> **What you will do**:
Below are some records. Pull every line that contains the word "BitVec".

____

-- ==== Sys2Proof/Word.lean ====
section
/-! DEFINITION. The words the switch works on: bytes, 32-bit registers, 64-bit pairs, 48-bit epochs. -/

namespace Sys2Proof

/-- One byte (R17). -/
abbrev Byte := BitVec 8
/-- One register: 32 bits wide (R7). -/
abbrev Word := BitVec 32
/-- A _LO/_HI pair (R8). -/
abbrev DWord := BitVec 64
/-- An epoch: 48-bit, counted modulo 2^48 (R278, R279). -/
abbrev Epoch := BitVec 48

end Sys2Proof
end

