/-- The register rows of the QOS unit. -/
def regRowsQos : List RegRow := [
  { base := 0xB00000 },
  { base := 0xB00010 },
  { base := 0xB00014 },
  { base := 0xB00018 },
  { base := 0xB0001C },
  { base := 0xB00020 },
  { base := 0xB00024 },
  { base := 0xB00028, rc := 0xFFFFFFFF },
  { base := 0xB01000, dims := [(0x10, 32)] },
  { base := 0xB01004, dims := [(0x10, 32)] },
  { base := 0xB01008, dims := [(0x10, 32)] },
  { base := 0xB10000, dims := [(0x200, 80), (0x4, 4)] },
  { base := 0xB10040, dims := [(0x200, 80), (0x30, 8)] },
  { base := 0xB10044, dims := [(0x200, 80), (0x30, 8)] },
  { base := 0xB10048, dims := [(0x200, 80), (0x30, 8)] },
  { base := 0xB1004C, dims := [(0x200, 80), (0x30, 8)] },
  { base := 0xB10050, dims := [(0x200, 80), (0x30, 8)] },
  { base := 0xB10054, rc := 0xFFFFFFFF, dims := [(0x200, 80), (0x30, 8)] },
  { base := 0xB10058, rc := 0xFFFFFFFF, dims := [(0x200, 80), (0x30, 8)] },
  { base := 0xB1005C, rc := 0xFFFFFFFF, dims := [(0x200, 80), (0x30, 8)] },
  { base := 0xB10060, dims := [(0x200, 80), (0x30, 8)] },
  { base := 0xB20000, dims := [(0x80, 80), (0x10, 8)] },
  { base := 0xB20004, dims := [(0x80, 80), (0x10, 8)] },
  { base := 0xB20008, dims := [(0x80, 80), (0x10, 8)] },
  { base := 0xB2000C, rc := 0xFFFFFFFF, dims := [(0x80, 80), (0x10, 8)] } ]

/-- The register rows of the LAND unit. -/
def regRowsLand : List RegRow := [
  { base := 0xC00000 },
  { base := 0xC00004 },
  { base := 0xC00008, pair := 1 },
  { base := 0xC0000C, pair := 2 },
  { base := 0xC00010, pair := 1 },
  { base := 0xC00014, pair := 2 },
  { base := 0xC00018 },
  { base := 0xC0001C, pair := 1 },
  { base := 0xC00020, pair := 2 },
  { base := 0xC00024, kept := 0xFFFFFFFF, pair := 1 },
  { base := 0xC00028, kept := 0xFFFFFFFF, pair := 2 },
  { base := 0xC0002C, kept := 0xFFFFFFFF, pair := 1 },
  { base := 0xC00030, kept := 0xFFFFFFFF, pair := 2 },
  { base := 0xC00034 },
  { base := 0xC00038 },
  { base := 0xC00040, rc := 0xFFFFFFFF },
  { base := 0xC00044, rc := 0xFFFFFFFF, kept := 0xFFFFFFFF },
  { base := 0xC00048, rc := 0xFFFFFFFF, kept := 0xFFFFFFFF },
  { base := 0xC0004C, w1c := 0x80000000 },
  { base := 0xC00050, rc := 0xFFFFFFFF },
  { base := 0xC00054, rc := 0xFFFFFFFF, kept := 0xFFFFFFFF },
  { base := 0xC00058, rc := 0xFFFFFFFF, kept := 0xFFFFFFFF },
  { base := 0xC0005C, rc := 0xFFFFFFFF, kept := 0xFFFFFFFF },
  { base := 0xC00060, rc := 0xFFFFFFFF, kept := 0xFFFFFFFF },
  { base := 0xC00064, rc := 0xFFFFFFFF },
  { base := 0xC00068, rc := 0xFFFFFFFF },
  { base := 0xC00070, rw := 0x3FFFFFF, wo := 0x80000000 },
  { base := 0xC00074 },
  { base := 0xC01000, dims := [(0x10, 32)] },
  { base := 0xC01004, dims := [(0x10, 32)] },
  { base := 0xC40000, pair := 1, dims := [(0x1000, 32)] },
  { base := 0xC40004, pair := 2, dims := [(0x1000, 32)] },
  { base := 0xC40008, wo := 0xFFFFFFFF, pair := 1, dims := [(0x1000, 32)] },
  { base := 0xC4000C, wo := 0xFFFFFFFF, pair := 2, dims := [(0x1000, 32)] },
  { base := 0xC40010, w1c := 0x8, dims := [(0x1000, 32)] } ]

/-- The register rows of the PFAIL unit. -/
def regRowsPfail : List RegRow := [
  { base := 0xD00000 },
  { base := 0xD00004 },
  { base := 0xD00008, rc := 0xFFFFFFFF },
  { base := 0xD0000C },
  { base := 0xD00010, pair := 1 },
  { base := 0xD00014, pair := 2 },
  { base := 0xD00018, pair := 1 },
  { base := 0xD0001C, pair := 2 },
  { base := 0xD00020, rc := 0xFFFFFFFF },
  { base := 0xD00024, rc := 0xFFFFFFFF, kept := 0xFFFFFFFF },
  { base := 0xD00028, rc := 0xFFFFFFFF, kept := 0xFFFFFFFF },
  { base := 0xD0002C },
  { base := 0xD00030, kept := 0xFFFFFFFF },
  { base := 0xD00034, kept := 0xFFFFFFFF },
  { base := 0xD00038, kept := 0xFFFFFFFF, pair := 1 },
  { base := 0xD0003C, kept := 0xFFFFFFFF, pair := 2 },
  { base := 0xD00040 },
  { base := 0xD00100, dims := [(0x10, 8)] },
  { base := 0xD00104, dims := [(0x10, 8)] },
  { base := 0xD00108, pair := 1, dims := [(0x10, 8)] },
  { base := 0xD0010C, pair := 2, dims := [(0x10, 8)] },
  { base := 0xD00200, dims := [(0x20, 8)] },
  { base := 0xD00204, dims := [(0x20, 8)] },
  { base := 0xD00208, pair := 1, dims := [(0x20, 8)] },
  { base := 0xD0020C, pair := 2, dims := [(0x20, 8)] },
  { base := 0xD00400, rw := 0x7FFFFF, wo := 0x80000000 },
  { base := 0xD00404 },
  { base := 0xD01000, dims := [(0x4, 1024)] } ]

/-- The register rows of the ROOT unit. -/
def regRowsRoot : List RegRow := [
  { base := 0xE00000, kept := 0xFFFFFFFF, hold := 2 },
  { base := 0xE00004, kept := 0xFFFFFFFF, hold := 2 },
  { base := 0xE00008, rc := 0xFFFFFFFF, kept := 0xFFFFFFFF, hold := 1 },
  { base := 0xE00010, kept := 0xFFFFFFFF, hold := 2 },
  { base := 0xE00014, kept := 0xFFFFFFFF, hold := 2 },
  { base := 0xE00018, kept := 0xFFFFFFFF, hold := 2 },
  { base := 0xE0001C, kept := 0xFFFFFFFF, hold := 2 },
  { base := 0xE00020, kept := 0xFFFFFFFF, hold := 2 },
  { base := 0xE00024, kept := 0xFFFFFFFF },
  { base := 0xE00028, kept := 0xFFFFFFFF },
  { base := 0xE0002C, rc := 0xFFFFFFFF, kept := 0xFFFFFFFF, hold := 1 },
  { base := 0xE00030, kept := 0xFFFFFFFF, hold := 1 },
  { base := 0xE00034, kept := 0xFFFFFFFF, hold := 2 },
  { base := 0xE00100, kept := 0xFFFFFFFF, hold := 2, dims := [(0x4, 16)] },
  { base := 0xE01000, kept := 0xFFFFFFFF, hold := 2, dims := [(0x40, 16)] },
  { base := 0xE01004, kept := 0xFFFFFFFF, dims := [(0x40, 16)] },
  { base := 0xE01008, kept := 0xFFFFFFFF, hold := 2, dims := [(0x40, 16)] },
  { base := 0xE0100C, kept := 0xFFFFFFFF, hold := 2, dims := [(0x40, 16)] },
  { base := 0xE01010, rc := 0xFFFFFFFF, kept := 0xFFFFFFFF, hold := 1, dims := [(0x40, 16)] },
  { base := 0xE01014, rc := 0xFFFFFFFF, dims := [(0x40, 16)] },
  { base := 0xE01018, kept := 0xFFFFFFFF, hold := 1, dims := [(0x40, 16)] },
  { base := 0xE0101C, kept := 0xFFFFFFFF, hold := 1, dims := [(0x40, 16)] } ]

/-- The register rows of the RME unit. -/
def regRowsRme : List RegRow := [
  { base := 0x1000000 },
  { base := 0x1000004 },
  { base := 0x1000008 },
  { base := 0x1000010, rc := 0xFFFFFFFF },
  { base := 0x1000014, rc := 0xFFFFFFFF },
  { base := 0x1000018, rc := 0xFFFFFFFF, kept := 0xFFFFFFFF },
  { base := 0x100001C, rc := 0xFFFFFFFF },
  { base := 0x1000020 },
  { base := 0x1000024 },
  { base := 0x1000028 },
  { base := 0x1000030, rw := 0xFFFFF, wo := 0x80000000 },
  { base := 0x1000034 },
  { base := 0x1000100, dims := [(0x4, 48)] },
  { base := 0x1001000, rc := 0xFFFFFFFF, dims := [(0x100, 8)] },
  { base := 0x1001004, rc := 0xFFFFFFFF, dims := [(0x100, 8)] },
  { base := 0x1001008, rc := 0xFFFFFFFF, dims := [(0x100, 8)] },
  { base := 0x100100C, rc := 0xFFFFFFFF, dims := [(0x100, 8)] },
  { base := 0x1001010, rc := 0xFFFFFFFF, dims := [(0x100, 8)] },
  { base := 0x1001014, rc := 0xFFFFFFFF, dims := [(0x100, 8)] },
  { base := 0x1001018, rc := 0xFFFFFFFF, dims := [(0x100, 8)] },
  { base := 0x100101C, rc := 0xFFFFFFFF, dims := [(0x100, 8)] },
  { base := 0x1001020, rc := 0xFFFFFFFF, kept := 0xFFFFFFFF, dims := [(0x100, 8)] },
  { base := 0x1001024, dims := [(0x100, 8)] },
  { base := 0x1001028, dims := [(0x100, 8)] },
  { base := 0x100102C, rc := 0xFFFFFFFF, dims := [(0x100, 8)] },
  { base := 0x1001030, rc := 0xFFFFFFFF, dims := [(0x100, 8)] },
  { base := 0x1001034, rc := 0xFFFFFFFF, dims := [(0x100, 8)] },
  { base := 0x1001038, dims := [(0x100, 8)] },
  { base := 0x1002000, dims := [(0x40, 32)] },
  { base := 0x1002004, dims := [(0x40, 32)] },
  { base := 0x1002008, dims := [(0x40, 32)] },
  { base := 0x100200C, dims := [(0x40, 32)] },
  { base := 0x1002010, dims := [(0x40, 32)] },
  { base := 0x1002014, dims := [(0x40, 32)] },
  { base := 0x1002018, rc := 0xFFFFFFFF, dims := [(0x40, 32)] } ]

____

> **Solution for this exercise**:
abbrev Byte := BitVec 8
abbrev Word := BitVec 32
abbrev DWord := BitVec 64
abbrev Epoch := BitVec 48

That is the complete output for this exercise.